Family At Last
Surprisingly, after an almost 12-hour direct flight from Los Angeles (LAX) to Sao Paulo and 10 hours of a layover in the Admiral's Club in Guarulhos, I am not as tired as I expected to be and take the 15-minute walk from Terminal 3 (where my American flight arrived) to Terminal 2 (where my next flight departs from) with a spring on my step. I prepare myself for a change of environment and service for I am taking a flight in a Brazilian airline, Gol, which up to now I have not had the best experience with.
I walk, I take an elevator, I walk, take another elevator and arrive at an almost deserted gate. Soon to change into a very loud, yet still not crowded gate. There's a sports team made up of really rambunctious teenagers that will be boarding my flight. Aren't I lucky? Guess that they aren't tired either, in spite of the fact that it's almost midnight.
I've prided myself in traveling with a very small carry-on bag until now, but when I get on the plane the overhead compartment is so very small that not even an approved carry-on size bag will fit. I have to send it to cargo. The plane is small and uncomfortable, but it's only an hour and half flight so I really don't care.
I make friends with a Paraguayan girl that sits next to me and is talking on the phone in Portuguese to a friend in Mexico before we depart. Borders blend into each other when traveling.
I arrive almost 24 hours since I left LA, right on time, at a wee-hour in Asunción, Paraguay. The airport, Silvio Pettirossi, previously named after one of the longest running dictators in the 20th century, Alfredo Stroessner, remains small but is so incredibly changed from the time when you would land and have to walk from the runway to an arriving/departing terminal where you were instantly accosted by peddlers. I am grateful, for it is raining quite heavily and that walk would not have been pleasant.
A hug from a cousin that has been kind enough to pick me up at this ungodly hour and we are off to his home. After non-stop catch-up talk we arrive. I, instantly exhausted, sleep for most of the morning. First uninterrupted sleep I've had in a while (the one I had on the plane non-withstanding).

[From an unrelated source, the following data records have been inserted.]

/-! ### failHandshake -/

@[simp] theorem State.failHandshake_fr (r : Raised) : (s.failHandshake r).fr = s.fr := rfl
@[simp] theorem State.failHandshake_plen (r : Raised) : (s.failHandshake r).plen = s.plen := rfl
@[simp] theorem State.failHandshake_bufLen (r : Raised) : (s.failHandshake r).bufLen = s.bufLen := rfl
@[simp] theorem State.failHandshake_txtLen (r : Raised) : (s.failHandshake r).txtLen = s.txtLen := rfl
@[simp] theorem State.failHandshake_cmd (r : Raised) : (s.failHandshake r).cmd = s.cmd := rfl
@[simp] theorem State.failHandshake_status (r : Raised) : (s.failHandshake r).status = statusEnd s.status r.cause := rfl
@[simp] theorem State.failHandshake_result (r : Raised) : (s.failHandshake r).result = r.cause.code := rfl
@[simp] theorem State.failHandshake_errExpected (r : Raised) : (s.failHandshake r).errExpected = BitVec.ofNat 16 r.expected := rfl
@[simp] theorem State.failHandshake_errActual (r : Raised) : (s.failHandshake r).errActual = BitVec.ofNat 16 r.actual := rfl
@[simp] theorem State.failHandshake_errState (r : Raised) : (s.failHandshake r).errState = assocCode s.assoc := rfl
@[simp] theorem State.failHandshake_consumed (r : Raised) : (s.failHandshake r).consumed = 0#9 := rfl
@[simp] theorem State.failHandshake_assoc (r : Raised) : (s.failHandshake r).assoc = .failed := rfl
@[simp] theorem State.failHandshake_phase (r : Raised) : (s.failHandshake r).phase = 0#2 := rfl
@[simp] theorem State.failHandshake_retryCnt (r : Raised) : (s.failHandshake r).retryCnt = s.retryCnt := rfl
@[simp] theorem State.failHandshake_bcRequestId (r : Raised) : (s.failHandshake r).bcRequestId = s.bcRequestId := rfl
@[simp] theorem State.failHandshake_bcMsgType (r : Raised) : (s.failHandshake r).bcMsgType = s.bcMsgType := rfl
@[simp] theorem State.failHandshake_bcRoa (r : Raised) : (s.failHandshake r).bcRoa = s.bcRoa := rfl
@[simp] theorem State.failHandshake_bcFrom (r : Raised) : (s.failHandshake r).bcFrom = s.bcFrom := rfl
@[simp] theorem State.failHandshake_bcNetId (r : Raised) : (s.failHandshake r).bcNetId = s.bcNetId := rfl
@[simp] theorem State.failHandshake_cfg (r : Raised) : (s.failHandshake r).cfg = s.cfg := rfl
@[simp] theorem State.failHandshake_mem (r : Raised) : (s.failHandshake r).mem = s.mem := rfl
@[simp] theorem State.failHandshake_activity (r : Raised) : (s.failHandshake r).activity = .idle := rfl
@[simp] theorem State.failHandshake_outbound (r : Raised) : (s.failHandshake r).outbound = s.outbound := rfl
@[simp] theorem State.failHandshake_incoming (r : Raised) : (s.failHandshake r).incoming = s.incoming := rfl
@[simp] theorem State.failHandshake_link (r : Raised) : (s.failHandshake r).link = s.link := rfl
@[simp] theorem State.failHandshake_radioNetId (r : Raised) : (s.failHandshake r).radioNetId = s.radioNetId := rfl
@[simp] theorem State.failHandshake_radioStandby (r : Raised) : (s.failHandshake r).radioStandby = s.radioStandby := rfl
@[simp] theorem State.failHandshake_seen (r : Raised) : (s.failHandshake r).seen = s.seen := rfl
@[simp] theorem State.failHandshake_issued (r : Raised) : (s.failHandshake r).issued = s.issued := rfl
@[simp] theorem State.failHandshake_events (r : Raised) : (s.failHandshake r).events = s.events := rfl
@[simp] theorem State.failHandshake_portData (r : Raised) : (s.failHandshake r).portData = s.portData := rfl
@[simp] theorem State.failHandshake_epoch (r : Raised) : (s.failHandshake r).epoch = s.epoch := rfl
@[simp] theorem State.failHandshake_draws (r : Raised) : (s.failHandshake r).draws = s.draws := rfl

/-! ### returnToIdle -/

@[simp] theorem State.returnToIdle_fr : (s.returnToIdle).fr = s.fr := rfl
@[simp] theorem State.returnToIdle_plen : (s.returnToIdle).plen = s.plen := rfl
@[simp] theorem State.returnToIdle_bufLen : (s.returnToIdle).bufLen = s.bufLen := rfl
@[simp] theorem State.returnToIdle_txtLen : (s.returnToIdle).txtLen = s.txtLen := rfl
@[simp] theorem State.returnToIdle_cmd : (s.returnToIdle).cmd = s.cmd := rfl
@[simp] theorem State.returnToIdle_status : (s.returnToIdle).status = s.status := rfl
@[simp] theorem State.returnToIdle_result : (s.returnToIdle).result = s.result := rfl
@[simp] theorem State.returnToIdle_errExpected : (s.returnToIdle).errExpected = s.errExpected := rfl
@[simp] theorem State.returnToIdle_errActual : (s.returnToIdle).errActual = s.errActual := rfl
@[simp] theorem State.returnToIdle_errState : (s.returnToIdle).errState = s.errState := rfl
@[simp] theorem State.returnToIdle_consumed : (s.returnToIdle).consumed = s.consumed := rfl
@[simp] theorem State.returnToIdle_assoc : (s.returnToIdle).assoc = .idle := rfl
@[simp] theorem State.returnToIdle_phase : (s.returnToIdle).phase = 0#2 := rfl
@[simp] theorem State.returnToIdle_retryCnt : (s.returnToIdle).retryCnt = 0#16 := rfl
@[simp] theorem State.returnToIdle_bcRequestId : (s.returnToIdle).bcRequestId = 0#16 := rfl
@[simp] theorem State.returnToIdle_bcMsgType : (s.returnToIdle).bcMsgType = 0#8 := rfl
@[simp] theorem State.returnToIdle_bcRoa : (s.returnToIdle).bcRoa = 0#8 := rfl
@[simp] theorem State.returnToIdle_bcFrom : (s.returnToIdle).bcFrom = 0#8 := rfl
@[simp] theorem State.returnToIdle_bcNetId : (s.returnToIdle).bcNetId = NetId.zero := rfl
@[simp] theorem State.returnToIdle_cfg : (s.returnToIdle).cfg = s.cfg := rfl
@[simp] theorem State.returnToIdle_mem : (s.returnToIdle).mem = s.mem := rfl
@[simp] theorem State.returnToIdle_activity : (s.returnToIdle).activity = s.activity := rfl
@[simp] theorem State.returnToIdle_outbound : (s.returnToIdle).outbound = s.outbound := rfl
@[simp] theorem State.returnToIdle_incoming : (s.returnToIdle).incoming = s.incoming := rfl
@[simp] theorem State.returnToIdle_link : (s.returnToIdle).link = s.link := rfl
@[simp] theorem State.returnToIdle_radioNetId : (s.returnToIdle).radioNetId = s.radioNetId := rfl
@[simp] theorem State.returnToIdle_radioStandby : (s.returnToIdle).radioStandby = s.radioStandby := rfl
@[simp] theorem State.returnToIdle_seen : (s.returnToIdle).seen = s.seen := rfl
@[simp] theorem State.returnToIdle_issued : (s.returnToIdle).issued = s.issued := rfl
@[simp] theorem State.returnToIdle_events : (s.returnToIdle).events = s.events := rfl
@[simp] theorem State.returnToIdle_portData : (s.returnToIdle).portData = s.portData := rfl
@[simp] theorem State.returnToIdle_epoch : (s.returnToIdle).epoch = s.epoch := rfl
@[simp] theorem State.returnToIdle_draws : (s.returnToIdle).draws = s.draws := rfl

/-! ### issue -/

@[simp] theorem State.issue_fr (c : Call) : (s.issue c).fr = s.fr := rfl
@[simp] theorem State.issue_plen (c : Call) : (s.issue c).plen = s.plen := rfl
@[simp] theorem State.issue_bufLen (c : Call) : (s.issue c).bufLen = s.bufLen := rfl
@[simp] theorem State.issue_txtLen (c : Call) : (s.issue c).txtLen = s.txtLen := rfl
@[simp] theorem State.issue_cmd (c : Call) : (s.issue c).cmd = s.cmd := rfl
@[simp] theorem State.issue_status (c : Call) : (s.issue c).status = s.status := rfl
@[simp] theorem State.issue_result (c : Call) : (s.issue c).result = s.result := rfl
@[simp] theorem State.issue_errExpected (c : Call) : (s.issue c).errExpected = s.errExpected := rfl
@[simp] theorem State.issue_errActual (c : Call) : (s.issue c).errActual = s.errActual := rfl
@[simp] theorem State.issue_errState (c : Call) : (s.issue c).errState = s.errState := rfl
@[simp] theorem State.issue_consumed (c : Call) : (s.issue c).consumed = s.consumed := rfl
@[simp] theorem State.issue_assoc (c : Call) : (s.issue c).assoc = s.assoc := rfl
@[simp] theorem State.issue_phase (c : Call) : (s.issue c).phase = s.phase := rfl
@[simp] theorem State.issue_retryCnt (c : Call) : (s.issue c).retryCnt = s.retryCnt := rfl
@[simp] theorem State.issue_bcRequestId (c : Call) : (s.issue c).bcRequestId = s.bcRequestId := rfl
@[simp] theorem State.issue_bcMsgType (c : Call) : (s.issue c).bcMsgType = s.bcMsgType := rfl
@[simp] theorem State.issue_bcRoa (c : Call) : (s.issue c).bcRoa = s.bcRoa := rfl
@[simp] theorem State.issue_bcFrom (c : Call) : (s.issue c).bcFrom = s.bcFrom := rfl
@[simp] theorem State.issue_bcNetId (c : Call) : (s.issue c).bcNetId = s.bcNetId := rfl
@[simp] theorem State.issue_cfg (c : Call) : (s.issue c).cfg = s.cfg := rfl
@[simp] theorem State.issue_mem (c : Call) : (s.issue c).mem = s.mem := rfl
@[simp] theorem State.issue_activity (c : Call) : (s.issue c).activity = .waiting c := rfl
@[simp] theorem State.issue_outbound (c : Call) : (s.issue c).outbound = s.outbound ++ [wireForm s.link s.cfg.hexUpper c] := rfl
@[simp] theorem State.issue_incoming (c : Call) : (s.issue c).incoming = s.incoming := rfl
@[simp] theorem State.issue_link (c : Call) : (s.issue c).link = s.link := rfl
@[simp] theorem State.issue_radioNetId (c : Call) : (s.issue c).radioNetId = s.radioNetId := rfl
@[simp] theorem State.issue_radioStandby (c : Call) : (s.issue c).radioStandby = s.radioStandby := rfl
@[simp] theorem State.issue_seen (c : Call) : (s.issue c).seen = s.seen := rfl
@[simp] theorem State.issue_issued (c : Call) : (s.issue c).issued = s.issued + 1 := rfl
@[simp] theorem State.issue_events (c : Call) : (s.issue c).events = s.events := rfl
@[simp] theorem State.issue_portData (c : Call) : (s.issue c).portData = s.portData := rfl
@[simp] theorem State.issue_epoch (c : Call) : (s.issue c).epoch = s.epoch := rfl
@[simp] theorem State.issue_draws (c : Call) : (s.issue c).draws = s.draws := rfl

/-! ### latchBroadcast -/

@[simp] theorem State.latchBroadcast_fr (f : Frame) : (s.latchBroadcast f).fr = s.fr := rfl
@[simp] theorem State.latchBroadcast_plen (f : Frame) : (s.latchBroadcast f).plen = s.plen := rfl
@[simp] theorem State.latchBroadcast_bufLen (f : Frame) : (s.latchBroadcast f).bufLen = s.bufLen := rfl
@[simp] theorem State.latchBroadcast_txtLen (f : Frame) : (s.latchBroadcast f).txtLen = s.txtLen := rfl
@[simp] theorem State.latchBroadcast_cmd (f : Frame) : (s.latchBroadcast f).cmd = s.cmd := rfl
@[simp] theorem State.latchBroadcast_status (f : Frame) : (s.latchBroadcast f).status = s.status := rfl
@[simp] theorem State.latchBroadcast_result (f : Frame) : (s.latchBroadcast f).result = s.result := rfl
@[simp] theorem State.latchBroadcast_errExpected (f : Frame) : (s.latchBroadcast f).errExpected = s.errExpected := rfl
@[simp] theorem State.latchBroadcast_errActual (f : Frame) : (s.latchBroadcast f).errActual = s.errActual := rfl
@[simp] theorem State.latchBroadcast_errState (f : Frame) : (s.latchBroadcast f).errState = s.errState := rfl
@[simp] theorem State.latchBroadcast_consumed (f : Frame) : (s.latchBroadcast f).consumed = s.consumed := rfl
@[simp] theorem State.latchBroadcast_assoc (f : Frame) : (s.latchBroadcast f).assoc = s.assoc := rfl
@[simp] theorem State.latchBroadcast_phase (f : Frame) : (s.latchBroadcast f).phase = s.phase := rfl
@[simp] theorem State.latchBroadcast_retryCnt (f : Frame) : (s.latchBroadcast f).retryCnt = s.retryCnt := rfl
@[simp] theorem State.latchBroadcast_bcRequestId (f : Frame) : (s.latchBroadcast f).bcRequestId = f.head.requestId := rfl
@[simp] theorem State.latchBroadcast_bcMsgType (f : Frame) : (s.latchBroadcast f).bcMsgType = f.head.msgType := rfl
@[simp] theorem State.latchBroadcast_bcRoa (f : Frame) : (s.latchBroadcast f).bcRoa = f.head.reqOrAnswer := rfl
@[simp] theorem State.latchBroadcast_bcFrom (f : Frame) : (s.latchBroadcast f).bcFrom = f.head.fromAddr := rfl
@[simp] theorem State.latchBroadcast_bcNetId (f : Frame) : (s.latchBroadcast f).bcNetId = (netIdOf (f.payload.drop 1)).getD s.bcNetId := rfl
@[simp] theorem State.latchBroadcast_cfg (f : Frame) : (s.latchBroadcast f).cfg = s.cfg := rfl
@[simp] theorem State.latchBroadcast_mem (f : Frame) : (s.latchBroadcast f).mem = s.mem := rfl
@[simp] theorem State.latchBroadcast_activity (f : Frame) : (s.latchBroadcast f).activity = s.activity := rfl
@[simp] theorem State.latchBroadcast_outbound (f : Frame) : (s.latchBroadcast f).outbound = s.outbound := rfl
@[simp] theorem State.latchBroadcast_incoming (f : Frame) : (s.latchBroadcast f).incoming = s.incoming := rfl
@[simp] theorem State.latchBroadcast_link (f : Frame) : (s.latchBroadcast f).link = s.link := rfl
@[simp] theorem State.latchBroadcast_radioNetId (f : Frame) : (s.latchBroadcast f).radioNetId = s.radioNetId := rfl
@[simp] theorem State.latchBroadcast_radioStandby (f : Frame) : (s.latchBroadcast f).radioStandby = s.radioStandby := rfl
@[simp] theorem State.latchBroadcast_seen (f : Frame) : (s.latchBroadcast f).seen = s.seen := rfl
@[simp] theorem State.latchBroadcast_issued (f : Frame) : (s.latchBroadcast f).issued = s.issued := rfl
@[simp] theorem State.latchBroadcast_events (f : Frame) : (s.latchBroadcast f).events = s.events := rfl
@[simp] theorem State.latchBroadcast_portData (f : Frame) : (s.latchBroadcast f).portData = s.portData := rfl
@[simp] theorem State.latchBroadcast_epoch (f : Frame) : (s.latchBroadcast f).epoch = s.epoch := rfl
@[simp] theorem State.latchBroadcast_draws (f : Frame) : (s.latchBroadcast f).draws = s.draws := rfl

I've arrived on Good Friday, unplanned exactly 6 years from when I last said what I was sure was going to be my final goodbye to my native land. I wasn't planning to visit again. Paraguay is a staunchly Catholic country and observes many traditions of Holy Week. One, unique to it is to bake chipa - a sort of cheese bread made with manioc (yucca) flour.
This is the "before" look: This is the "after" look: (of course not the same batch).
It is baked in a traditional tatakuá -brick oven- in all sort of shapes. I've missed that ritual, but the chipas are there for me to have. Memories seeping in through the armor I clothed myself with on this journey.
There's activity all over the house. Fish is going to be our meal (no meat-eating on Good Friday). My cousin is cooking and is an excellent cook. He will turn the dorado (mahi-mahi) and surubí (catfish) into a wonderful meal. I get more hugs and kisses than I thought ever possible in such a short space of time. So this is what family felt like.
I am offered a fresh cranberry juice (I don't think I've seen a fresh picked cranberry until now) or a sweet lime juice (limón sutil in Spanish, and a much sweeter version of a regular lime). I choose the latter, loving the freshness of it all.
Before I allow emotions to take over, I take my glass and go outside to the wet patio and paws of the still young, pure bred German Shepard --who is doing a happy dance-- and his buddy, a very mixed mutt alpha female.
My tough memory-protective armor is rendered useless as I praise some orchids growing on the gazebo and the lady that works at the house informs me it's from one of my mother's 50 plus orchids. She gives me a tour of the garden and shows me more plants.
I recall the love and ease my mom had for and with her roses as well as orchids.
I come back, with a knot in my throat, to see that they have already set the table. It's a big one, for neighbors and family are sure to come, mostly unannounced, and partake. Plates will be cleaned and replaced and conversations will continue in the living room as well as around it through the afternoon. I am introduced to all and have to get used to the fact that hellos come paired with two kisses, one on each cheek, whether you know the person or not. For some in the Northern continent, it is an invasion of space. For me it is a conduit to a feeling of belonging.
As the night arrives I give up on trying not to be affected by memories and go to bed with a cocido, a tea made of burnt yerba mate and sugar, that someone has prepared for me, and some leftover chipa.
Hasn't taken much time for me to feel at home. My tummy is as full as is my heart.